• [Task goal]:
Return every line from the records below with the string "errf".

┌─ Recorded data

/-- Tier 2. No step and no run of the model stops: from every state, any number of steps answers a next state. For a step that
is an access or a reset this is read from 70_reset_and_hazards.md section 5 ("CIFE never stops, hangs or faults by itself")
by inference, notes/assumptions/13.md. For a step with no pending input the spec says nothing, and that it answers a next
state is the model's choice, notes/assumptions/4.md. -/
def Obligations.NoRunEverStops : Prop :=
  ∀ (k : Nat) (s : State), ∃ t, core.run k s = .next t

/-- Tier 2. Each step takes one input, keeps the configuration, and lets the run observe exactly the reads: a read appends
what it returned, and everything else returns 0 and appends nothing (40_host_access.md section 1,
70_reset_and_hazards.md section 5; the fields are notes/assumptions/3.md and 6.md's). -/
def Obligations.EachStepTakesOneInputAndLogsOnlyReads : Prop :=
  ∀ s t : State, step s = .next t →
    t.pending = s.pending.tail ∧ t.config = s.config ∧
    (∀ haw rest, s.pending = .access haw :: rest → haw.we = false → t.rdataLog = s.rdataLog ++ [t.hrdata]) ∧
    ((∀ haw rest, s.pending = .access haw :: rest → haw.we = true) → t.rdataLog = s.rdataLog ∧ t.hrdata = 0)

/-- Tier 3. Every step keeps the invariant: the frame and all emitted frames are well formed, FRAME is the last one emitted,
FIRST_CAUSE agrees with the flags, STEP and TOTAL fit `STEP_W` (10_state.md section 5, which marks R34 and R35
derived). -/
def Obligations.EveryStepKeepsTheInvariant : Prop :=
  ∀ s t : State, s.Inv → step s = .next t → t.Inv

/-- Tier 1. The reset state meets the invariant (10_state.md section 5). -/
def Obligations.ResetMeetsTheInvariant : Prop := State.reset.Inv

/-- Tier 2. The invariant holds in every reachable state: after any number of steps from reset under any inputs and any
legal configuration (10_state.md section 5: "In every reachable state"). It follows from `EveryStepKeepsTheInvariant` by
induction over the run; steps past the last input are idle ones, notes/assumptions/4.md. -/
def Obligations.EveryReachableStateMeetsTheInvariant : Prop :=
  ∀ (c : Config) (inputs : List HostInput) (k : Nat) (t : State), c.Legal →
    core.run k { State.reset with config := c, pending := inputs } = .next t → t.Inv

/-- Tier 2. `frame_strobe` pulses exactly on a successful ENCODE or LERP_ENC. A pulse goes with one new entry of `FRAMES_OUT`,
the frame that FRAME now holds; without a pulse neither changes, but for a reset (20_memory.md section 5, which marks
R63 derived; the field is notes/assumptions/5.md's). -/
def Obligations.FramesGoOutExactlyAtSuccessfulEncodes : Prop :=
  ∀ s t : State, step s = .next t →
    (t.frameStrobe = true ↔ s.NextOp .encode ∨ (s.NextOp .lerpEnc ∧ s.LerpOperandsLegal)) ∧
    (t.frameStrobe = true → t.framesOut = s.framesOut ++ [t.frame] ∧ t.frame = encodeFrame (unpack t.colorReg)) ∧
    (t.frameStrobe = false → s.NextReset ∨ (t.framesOut = s.framesOut ∧ t.frame = s.frame ∧ t.frameOut = s.frameOut))

/-- Tier 2. Who changes a register. START, END, STEP and TOTAL change only by their own host write or by reset; COLOR only by
its host write, a LERP or LERP_ENC whose operands are legal, or reset (10_state.md section 3, rules R24 to R28 each in
part). -/
def Obligations.RegistersChangeOnlyByTheirOwnAccesses : Prop :=
  ∀ s t : State, step s = .next t → ¬ s.NextReset →
    (t.startReg ≠ s.startReg → ∃ d, s.NextOp (.wrStart d)) ∧
    (t.endReg ≠ s.endReg → ∃ d, s.NextOp (.wrEnd d)) ∧
    (t.stepReg ≠ s.stepReg → ∃ d, s.NextOp (.wrStep d)) ∧
    (t.totalReg ≠ s.totalReg → ∃ d, s.NextOp (.wrTotal d)) ∧
    (t.colorReg ≠ s.colorReg →
      (∃ d, s.NextOp (.wrColor d)) ∨ ((s.NextOp .lerp ∨ s.NextOp .lerpEnc) ∧ s.LerpOperandsLegal))

/-- Tier 2, rule R32. A flag comes on only by an error of its cause, and goes off only by a write of 1 to its STATUS bit or by
reset; FIRST_CAUSE changes only in such a step. -/
def Obligations.FlagsAreStickyAndSetOnlyByErrors : Prop :=
  ∀ s t : State, step s = .next t →
    (∀ c : ErrorCause, s.errf &&& causeFlag c = 0 → t.errf &&& causeFlag c ≠ 0 → s.NextRaises c) ∧
    (∀ c : ErrorCause, s.errf &&& causeFlag c ≠ 0 → t.errf &&& causeFlag c = 0 →
      s.NextReset ∨ ∃ d, s.NextOp (.wrStatus d) ∧ clearMask d &&& causeFlag c ≠ 0) ∧
    (t.firstCause ≠ s.firstCause → (∃ c, s.NextRaises c) ∨ s.NextReset ∨ ∃ d, s.NextOp (.wrStatus d))

/-- Tier 2, rule R206. `err_o` is the level `STATUS[3:0] != 0`. It rises in the step that records the first error, with that
cause in FIRST_CAUSE and its flag alone set, and falls only in a write-1-to-clear of the last flags or a reset. -/
def Obligations.ErrOutputRisesAndFallsWithTheFlags : Prop :=
  ∀ s t : State, step s = .next t →
    (s.errO = true ↔ s.errf ≠ 0b0000) ∧
    (s.errO = false → (t.errO = true ↔ ∃ c, s.NextRaises c)) ∧
    (∀ c, s.errO = false → s.NextRaises c → t.firstCause = causeCode c ∧ t.errf = causeFlag c) ∧
    (s.errO = true →
      (t.errO = false ↔ s.NextReset ∨ ∃ d, s.NextOp (.wrStatus d) ∧ s.errf &&& ~~~(clearMask d) = 0b0000))

/-- Tier 2, rule R207. One access records only the first cause in the order BAD_ACCESS, CMD_RESERVED, TOTAL_ZERO, STEP_RANGE
whose condition it meets. The four conditions are written without regard to one another. -/
def Obligations.OnlyTheFirstCauseIsRecorded : Prop :=
  ∀ (haw : Haw) (s t : State), access haw s = .next t → (∀ d, decode haw ≠ .op (.wrStatus d)) →
    t.errf = s.errf |||
      (if haw.sz ≠ 0b10#2 ∨ haw.off.extractLsb' 0 2 ≠ 0b00#2 ∨ haw.off = 0x1C#8 ∨ 0x2C ≤ haw.off.toNat ∨
          (haw.we = true ∧ 0x20 ≤ haw.off.toNat) then 0b1000
        else if haw.we = true ∧ haw.off = 0x00#8 ∧ haw.data.extractLsb' 2 30 ≠ 0#30 then 0b0100
        else if haw.we = true ∧ haw.off = 0x00#8 ∧ haw.data.getLsbD 0 = true ∧ s.totalReg.toNat = 0 then 0b0001
        else if haw.we = true ∧ haw.off = 0x00#8 ∧ haw.data.getLsbD 0 = true ∧
          s.totalReg.toNat < s.stepReg.toNat then 0b0010
        else 0b0000)

/-- Tier 2. The Host cannot read `FRAMES_OUT`: replacing its contents changes nothing a step returns or does, but for the
entries of `FRAMES_OUT` themselves (10_state.md section 3, rule R31 in part). -/
def Obligations.FramesOutDoesNotInfluenceAnything : Prop :=
  ∀ (s t : State) (l : List Frame), step s = .next t →
    ∃ l', step { s with framesOut := l } = .next { t with framesOut := l' }

/-- Tier 2. An access depends only on the state record of rule R36, the configuration and the access word: two states that
agree on those give the same record and the same read data (40_host_access.md section 1). -/
def Obligations.AnAccessDependsOnlyOnTheRecordAndTheWord : Prop :=
  ∀ (haw : Haw) (s s' t t' : State), s.SameRecord s' → s.config = s'.config →
    access haw (s.beginStep s.pending) = .next t → access haw (s'.beginStep s'.pending) = .next t' →
      t.SameRecord t' ∧ t.hrdata = t'.hrdata ∧ t.frameStrobe = t'.frameStrobe ∧ t.errO = t'.errO

/-! ### Reads -/

/-- Tier 1, rule R101. RD_CMD returns 0 and changes nothing else. -/
def Obligations.ReadOfCmdReturnsZero : Prop :=
  ∀ s : State, exec .rdCmd s = .next { s with hrdata := 0x00000000, rdataLog := s.rdataLog ++ [0x00000000] }

/-- Tier 1, rule R102. RD_STATUS returns FIRST_CAUSE in [11:8], the flags in [3:0] and 0 elsewhere, and changes nothing
else. -/
def Obligations.ReadOfStatusReturnsCauseAndFlags : Prop :=
  ∀ s : State, ∃ w : Word, exec .rdStatus s = .next { s with hrdata := w, rdataLog := s.rdataLog ++ [w] } ∧
    w.extractLsb' 8 4 = s.firstCause ∧ w.extractLsb' 0 4 = s.errf ∧
    w.extractLsb' 4 4 = 0#4 ∧ w.extractLsb' 12 20 = 0#20

/-- Tier 1, rules R104, R106, R112. RD_START, RD_END and RD_COLOR return the 24-bit register with zeros above, and change
nothing else. -/
def Obligations.ReadsOfColorRegistersReturnThem : Prop :=
  ∀ s : State,
    (∃ w : Word, exec .rdStart s = .next { s with hrdata := w, rdataLog := s.rdataLog ++ [w] } ∧
      w.toNat = s.startReg.toNat) ∧
    (∃ w : Word, exec .rdEnd s = .next { s with hrdata := w, rdataLog := s.rdataLog ++ [w] } ∧
      w.toNat = s.endReg.toNat) ∧
    (∃ w : Word, exec .rdColor s = .next { s with hrdata := w, rdataLog := s.rdataLog ++ [w] } ∧
      w.toNat = s.colorReg.toNat)

/-- Tier 1, rules R108, R110. RD_STEP returns `zext_32(REG.STEP)` and RD_TOTAL returns `zext_32(REG.TOTAL)`, and they change
nothing else. -/
def Obligations.ReadsOfStepAndTotalReturnThem : Prop :=
  ∀ s : State,
    (∃ w : Word, exec .rdStep s = .next { s with hrdata := w, rdataLog := s.rdataLog ++ [w] } ∧
      w.toNat = s.stepReg.toNat) ∧
    (∃ w : Word, exec .rdTotal s = .next { s with hrdata := w, rdataLog := s.rdataLog ++ [w] } ∧
      w.toNat = s.totalReg.toNat)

└─

• [Response]:
    (∀ c : ErrorCause, s.errf &&& causeFlag c = 0 → t.errf &&& causeFlag c ≠ 0 → s.NextRaises c) ∧
    (∀ c : ErrorCause, s.errf &&& causeFlag c ≠ 0 → t.errf &&& causeFlag c = 0 →
    (s.errO = true ↔ s.errf ≠ 0b0000) ∧
    (∀ c, s.errO = false → s.NextRaises c → t.firstCause = causeCode c ∧ t.errf = causeFlag c) ∧
      (t.errO = false ↔ s.NextReset ∨ ∃ d, s.NextOp (.wrStatus d) ∧ s.errf &&& ~~~(clearMask d) = 0b0000))
    t.errf = s.errf |||
    w.extractLsb' 8 4 = s.firstCause ∧ w.extractLsb' 0 4 = s.errf ∧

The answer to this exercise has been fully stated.